Collected data entries
■ ■ ■ ■ ■

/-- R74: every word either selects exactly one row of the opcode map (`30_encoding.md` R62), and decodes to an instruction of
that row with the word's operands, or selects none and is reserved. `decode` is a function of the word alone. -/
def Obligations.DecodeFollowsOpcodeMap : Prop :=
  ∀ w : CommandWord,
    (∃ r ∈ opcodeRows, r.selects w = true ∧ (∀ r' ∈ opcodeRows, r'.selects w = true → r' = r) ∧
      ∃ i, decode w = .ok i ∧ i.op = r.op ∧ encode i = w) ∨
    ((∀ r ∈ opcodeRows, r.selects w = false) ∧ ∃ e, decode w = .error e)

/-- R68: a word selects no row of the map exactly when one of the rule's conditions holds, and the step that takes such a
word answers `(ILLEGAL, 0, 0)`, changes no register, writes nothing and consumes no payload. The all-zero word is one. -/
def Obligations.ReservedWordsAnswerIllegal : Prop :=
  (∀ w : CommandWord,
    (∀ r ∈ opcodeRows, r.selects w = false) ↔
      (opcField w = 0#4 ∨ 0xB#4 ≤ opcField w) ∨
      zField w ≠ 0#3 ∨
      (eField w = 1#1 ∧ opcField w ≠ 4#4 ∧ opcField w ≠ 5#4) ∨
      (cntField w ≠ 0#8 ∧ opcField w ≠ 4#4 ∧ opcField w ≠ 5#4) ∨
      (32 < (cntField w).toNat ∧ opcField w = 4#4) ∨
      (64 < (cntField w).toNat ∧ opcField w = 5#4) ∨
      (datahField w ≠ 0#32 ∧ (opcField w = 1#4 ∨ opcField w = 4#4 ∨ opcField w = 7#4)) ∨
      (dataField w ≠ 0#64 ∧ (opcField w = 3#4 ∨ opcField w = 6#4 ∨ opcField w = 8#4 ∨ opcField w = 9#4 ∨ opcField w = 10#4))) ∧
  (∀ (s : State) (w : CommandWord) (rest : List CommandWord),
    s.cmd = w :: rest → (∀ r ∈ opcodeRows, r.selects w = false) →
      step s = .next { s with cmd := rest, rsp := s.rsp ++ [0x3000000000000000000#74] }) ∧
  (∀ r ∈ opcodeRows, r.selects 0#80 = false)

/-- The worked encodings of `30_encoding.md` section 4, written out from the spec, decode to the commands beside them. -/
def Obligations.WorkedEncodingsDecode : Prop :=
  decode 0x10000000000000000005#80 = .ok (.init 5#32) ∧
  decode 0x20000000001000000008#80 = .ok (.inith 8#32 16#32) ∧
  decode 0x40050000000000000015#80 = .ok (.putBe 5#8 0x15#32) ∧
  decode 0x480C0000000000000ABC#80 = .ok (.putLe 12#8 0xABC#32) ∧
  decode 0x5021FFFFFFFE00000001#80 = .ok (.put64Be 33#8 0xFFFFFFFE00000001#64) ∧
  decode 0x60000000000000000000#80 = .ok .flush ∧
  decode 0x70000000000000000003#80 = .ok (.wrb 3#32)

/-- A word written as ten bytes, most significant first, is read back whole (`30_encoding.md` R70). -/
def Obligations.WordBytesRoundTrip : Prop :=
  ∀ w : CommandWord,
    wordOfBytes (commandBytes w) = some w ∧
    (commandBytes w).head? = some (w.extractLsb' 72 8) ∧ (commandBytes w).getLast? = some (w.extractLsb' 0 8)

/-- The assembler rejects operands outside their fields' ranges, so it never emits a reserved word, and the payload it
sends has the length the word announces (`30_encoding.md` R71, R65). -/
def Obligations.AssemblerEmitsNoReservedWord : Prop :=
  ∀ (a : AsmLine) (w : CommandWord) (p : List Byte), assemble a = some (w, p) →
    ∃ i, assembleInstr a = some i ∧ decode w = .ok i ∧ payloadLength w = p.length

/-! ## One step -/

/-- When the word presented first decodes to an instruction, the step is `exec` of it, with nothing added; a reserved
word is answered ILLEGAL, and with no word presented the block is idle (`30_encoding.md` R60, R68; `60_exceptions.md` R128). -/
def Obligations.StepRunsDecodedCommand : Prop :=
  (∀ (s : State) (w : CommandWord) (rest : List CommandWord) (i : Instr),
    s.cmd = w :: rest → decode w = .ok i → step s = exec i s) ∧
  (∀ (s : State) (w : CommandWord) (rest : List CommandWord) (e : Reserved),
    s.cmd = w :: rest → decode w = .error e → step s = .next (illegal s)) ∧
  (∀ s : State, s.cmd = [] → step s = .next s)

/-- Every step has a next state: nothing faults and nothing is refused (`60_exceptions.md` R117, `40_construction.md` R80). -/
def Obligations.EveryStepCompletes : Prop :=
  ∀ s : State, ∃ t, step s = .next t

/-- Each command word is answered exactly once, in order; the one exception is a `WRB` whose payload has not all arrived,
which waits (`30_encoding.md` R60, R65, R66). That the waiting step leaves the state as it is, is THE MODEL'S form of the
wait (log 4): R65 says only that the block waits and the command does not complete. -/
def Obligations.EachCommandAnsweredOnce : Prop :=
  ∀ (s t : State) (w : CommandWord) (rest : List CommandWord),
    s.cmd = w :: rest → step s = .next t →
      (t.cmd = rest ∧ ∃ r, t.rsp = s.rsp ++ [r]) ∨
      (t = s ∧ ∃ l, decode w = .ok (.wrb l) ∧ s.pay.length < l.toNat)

■ ■ ■ ■ ■

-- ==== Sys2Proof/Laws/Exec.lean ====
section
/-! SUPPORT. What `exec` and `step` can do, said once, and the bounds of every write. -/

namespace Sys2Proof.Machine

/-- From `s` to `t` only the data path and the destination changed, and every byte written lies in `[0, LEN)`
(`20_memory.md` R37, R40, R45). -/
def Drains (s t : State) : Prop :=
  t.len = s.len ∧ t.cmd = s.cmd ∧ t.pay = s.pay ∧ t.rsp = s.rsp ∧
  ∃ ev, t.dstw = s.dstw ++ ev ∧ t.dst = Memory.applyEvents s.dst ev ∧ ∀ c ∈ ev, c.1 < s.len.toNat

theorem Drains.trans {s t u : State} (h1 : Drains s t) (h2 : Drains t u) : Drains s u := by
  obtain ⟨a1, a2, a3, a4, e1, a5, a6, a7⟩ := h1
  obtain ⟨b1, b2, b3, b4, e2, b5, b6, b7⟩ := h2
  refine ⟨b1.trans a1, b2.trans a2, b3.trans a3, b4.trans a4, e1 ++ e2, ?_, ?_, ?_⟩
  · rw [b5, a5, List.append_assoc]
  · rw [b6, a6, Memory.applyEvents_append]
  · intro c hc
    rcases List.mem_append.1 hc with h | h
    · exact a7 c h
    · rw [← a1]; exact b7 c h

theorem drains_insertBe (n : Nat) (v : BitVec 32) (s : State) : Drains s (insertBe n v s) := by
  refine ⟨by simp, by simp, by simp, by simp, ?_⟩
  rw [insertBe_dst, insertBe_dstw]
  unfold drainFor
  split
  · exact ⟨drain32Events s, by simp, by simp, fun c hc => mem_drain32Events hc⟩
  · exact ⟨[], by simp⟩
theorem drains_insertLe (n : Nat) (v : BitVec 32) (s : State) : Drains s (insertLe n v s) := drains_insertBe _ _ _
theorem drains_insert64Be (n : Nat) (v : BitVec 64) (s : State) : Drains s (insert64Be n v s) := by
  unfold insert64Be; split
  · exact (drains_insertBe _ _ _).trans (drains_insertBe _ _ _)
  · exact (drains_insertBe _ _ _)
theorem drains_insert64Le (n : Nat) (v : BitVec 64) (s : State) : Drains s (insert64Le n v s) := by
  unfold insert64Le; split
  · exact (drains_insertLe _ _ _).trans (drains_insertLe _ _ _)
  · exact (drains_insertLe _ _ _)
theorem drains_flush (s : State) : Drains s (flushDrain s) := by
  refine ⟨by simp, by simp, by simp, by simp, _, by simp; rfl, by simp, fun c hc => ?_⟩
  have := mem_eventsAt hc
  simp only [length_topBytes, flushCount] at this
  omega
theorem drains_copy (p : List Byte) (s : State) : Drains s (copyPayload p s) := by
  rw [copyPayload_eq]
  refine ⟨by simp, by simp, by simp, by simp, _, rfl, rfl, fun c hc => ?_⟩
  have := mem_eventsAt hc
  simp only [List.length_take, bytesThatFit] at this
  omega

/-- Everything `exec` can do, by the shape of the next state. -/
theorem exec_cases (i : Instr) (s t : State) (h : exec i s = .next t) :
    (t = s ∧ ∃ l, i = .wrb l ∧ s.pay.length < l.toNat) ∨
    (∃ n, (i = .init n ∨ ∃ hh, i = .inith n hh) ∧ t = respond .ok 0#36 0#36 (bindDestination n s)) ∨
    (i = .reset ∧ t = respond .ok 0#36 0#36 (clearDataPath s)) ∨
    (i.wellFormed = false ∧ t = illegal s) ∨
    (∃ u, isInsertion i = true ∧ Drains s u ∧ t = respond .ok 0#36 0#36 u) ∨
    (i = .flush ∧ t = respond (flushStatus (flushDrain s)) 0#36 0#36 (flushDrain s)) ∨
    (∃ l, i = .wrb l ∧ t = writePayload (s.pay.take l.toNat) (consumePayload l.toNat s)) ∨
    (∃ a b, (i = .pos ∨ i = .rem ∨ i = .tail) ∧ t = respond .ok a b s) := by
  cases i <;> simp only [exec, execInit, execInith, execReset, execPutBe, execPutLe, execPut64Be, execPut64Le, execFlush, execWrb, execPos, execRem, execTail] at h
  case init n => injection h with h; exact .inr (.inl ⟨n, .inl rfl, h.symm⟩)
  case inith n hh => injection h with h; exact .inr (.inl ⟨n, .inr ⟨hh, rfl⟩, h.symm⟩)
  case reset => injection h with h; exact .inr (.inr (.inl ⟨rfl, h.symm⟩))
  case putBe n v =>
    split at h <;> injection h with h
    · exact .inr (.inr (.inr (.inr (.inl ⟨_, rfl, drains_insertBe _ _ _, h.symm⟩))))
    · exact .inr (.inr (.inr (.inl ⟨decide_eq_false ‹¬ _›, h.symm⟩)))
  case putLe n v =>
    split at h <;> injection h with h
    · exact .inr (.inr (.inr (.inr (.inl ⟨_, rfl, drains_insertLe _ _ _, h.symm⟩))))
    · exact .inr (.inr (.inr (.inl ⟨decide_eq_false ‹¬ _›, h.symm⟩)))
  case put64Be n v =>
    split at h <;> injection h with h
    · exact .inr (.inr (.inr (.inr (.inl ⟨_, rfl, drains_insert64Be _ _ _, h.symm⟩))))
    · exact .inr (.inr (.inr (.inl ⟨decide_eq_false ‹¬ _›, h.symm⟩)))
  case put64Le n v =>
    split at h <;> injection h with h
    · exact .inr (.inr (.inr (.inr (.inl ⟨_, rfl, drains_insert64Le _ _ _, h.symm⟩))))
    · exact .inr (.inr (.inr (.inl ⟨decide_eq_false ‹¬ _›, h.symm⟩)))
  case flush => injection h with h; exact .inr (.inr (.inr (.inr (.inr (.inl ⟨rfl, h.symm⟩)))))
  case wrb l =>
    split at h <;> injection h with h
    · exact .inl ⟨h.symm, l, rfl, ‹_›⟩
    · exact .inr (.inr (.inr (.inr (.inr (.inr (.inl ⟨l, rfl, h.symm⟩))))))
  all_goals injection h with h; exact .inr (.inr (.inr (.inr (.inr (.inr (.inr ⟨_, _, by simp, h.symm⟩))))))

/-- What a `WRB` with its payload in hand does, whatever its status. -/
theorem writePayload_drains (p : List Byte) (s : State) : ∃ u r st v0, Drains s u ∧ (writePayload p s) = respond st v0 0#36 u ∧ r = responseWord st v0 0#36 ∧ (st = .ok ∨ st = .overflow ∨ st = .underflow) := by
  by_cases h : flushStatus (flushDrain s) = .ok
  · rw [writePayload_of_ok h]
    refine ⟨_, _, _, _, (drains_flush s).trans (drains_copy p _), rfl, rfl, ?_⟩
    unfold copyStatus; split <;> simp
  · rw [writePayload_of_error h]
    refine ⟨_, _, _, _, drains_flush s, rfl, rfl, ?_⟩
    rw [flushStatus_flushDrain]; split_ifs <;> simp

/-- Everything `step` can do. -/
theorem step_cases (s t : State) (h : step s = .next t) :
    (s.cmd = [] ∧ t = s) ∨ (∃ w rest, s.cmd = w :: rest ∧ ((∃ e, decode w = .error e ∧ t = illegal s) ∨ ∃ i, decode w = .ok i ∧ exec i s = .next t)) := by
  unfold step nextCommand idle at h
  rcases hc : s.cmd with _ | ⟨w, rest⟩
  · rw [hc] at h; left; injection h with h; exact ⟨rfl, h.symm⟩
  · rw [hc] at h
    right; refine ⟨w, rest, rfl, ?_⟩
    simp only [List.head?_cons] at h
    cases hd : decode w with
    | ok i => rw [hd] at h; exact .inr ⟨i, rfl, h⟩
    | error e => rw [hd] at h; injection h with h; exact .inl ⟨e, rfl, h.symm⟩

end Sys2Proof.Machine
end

■ ■ ■ ■ ■

### Task prompt:
Would you print, exactly as written, every line above from the one holding "t.len = s.len" through the one holding "(t = s ∧ ∃ l, i = .wrb", with both included and no other lines?

### Answer:
  t.len = s.len ∧ t.cmd = s.cmd ∧ t.pay = s.pay ∧ t.rsp = s.rsp ∧
  ∃ ev, t.dstw = s.dstw ++ ev ∧ t.dst = Memory.applyEvents s.dst ev ∧ ∀ c ∈ ev, c.1 < s.len.toNat

theorem Drains.trans {s t u : State} (h1 : Drains s t) (h2 : Drains t u) : Drains s u := by
  obtain ⟨a1, a2, a3, a4, e1, a5, a6, a7⟩ := h1
  obtain ⟨b1, b2, b3, b4, e2, b5, b6, b7⟩ := h2
  refine ⟨b1.trans a1, b2.trans a2, b3.trans a3, b4.trans a4, e1 ++ e2, ?_, ?_, ?_⟩
  · rw [b5, a5, List.append_assoc]
  · rw [b6, a6, Memory.applyEvents_append]
  · intro c hc
    rcases List.mem_append.1 hc with h | h
    · exact a7 c h
    · rw [← a1]; exact b7 c h

theorem drains_insertBe (n : Nat) (v : BitVec 32) (s : State) : Drains s (insertBe n v s) := by
  refine ⟨by simp, by simp, by simp, by simp, ?_⟩
  rw [insertBe_dst, insertBe_dstw]
  unfold drainFor
  split
  · exact ⟨drain32Events s, by simp, by simp, fun c hc => mem_drain32Events hc⟩
  · exact ⟨[], by simp⟩
theorem drains_insertLe (n : Nat) (v : BitVec 32) (s : State) : Drains s (insertLe n v s) := drains_insertBe _ _ _
theorem drains_insert64Be (n : Nat) (v : BitVec 64) (s : State) : Drains s (insert64Be n v s) := by
  unfold insert64Be; split
  · exact (drains_insertBe _ _ _).trans (drains_insertBe _ _ _)
  · exact (drains_insertBe _ _ _)
theorem drains_insert64Le (n : Nat) (v : BitVec 64) (s : State) : Drains s (insert64Le n v s) := by
  unfold insert64Le; split
  · exact (drains_insertLe _ _ _).trans (drains_insertLe _ _ _)
  · exact (drains_insertLe _ _ _)
theorem drains_flush (s : State) : Drains s (flushDrain s) := by
  refine ⟨by simp, by simp, by simp, by simp, _, by simp; rfl, by simp, fun c hc => ?_⟩
  have := mem_eventsAt hc
  simp only [length_topBytes, flushCount] at this
  omega
theorem drains_copy (p : List Byte) (s : State) : Drains s (copyPayload p s) := by
  rw [copyPayload_eq]
  refine ⟨by simp, by simp, by simp, by simp, _, rfl, rfl, fun c hc => ?_⟩
  have := mem_eventsAt hc
  simp only [List.length_take, bytesThatFit] at this
  omega

/-- Everything `exec` can do, by the shape of the next state. -/
theorem exec_cases (i : Instr) (s t : State) (h : exec i s = .next t) :
    (t = s ∧ ∃ l, i = .wrb l ∧ s.pay.length < l.toNat) ∨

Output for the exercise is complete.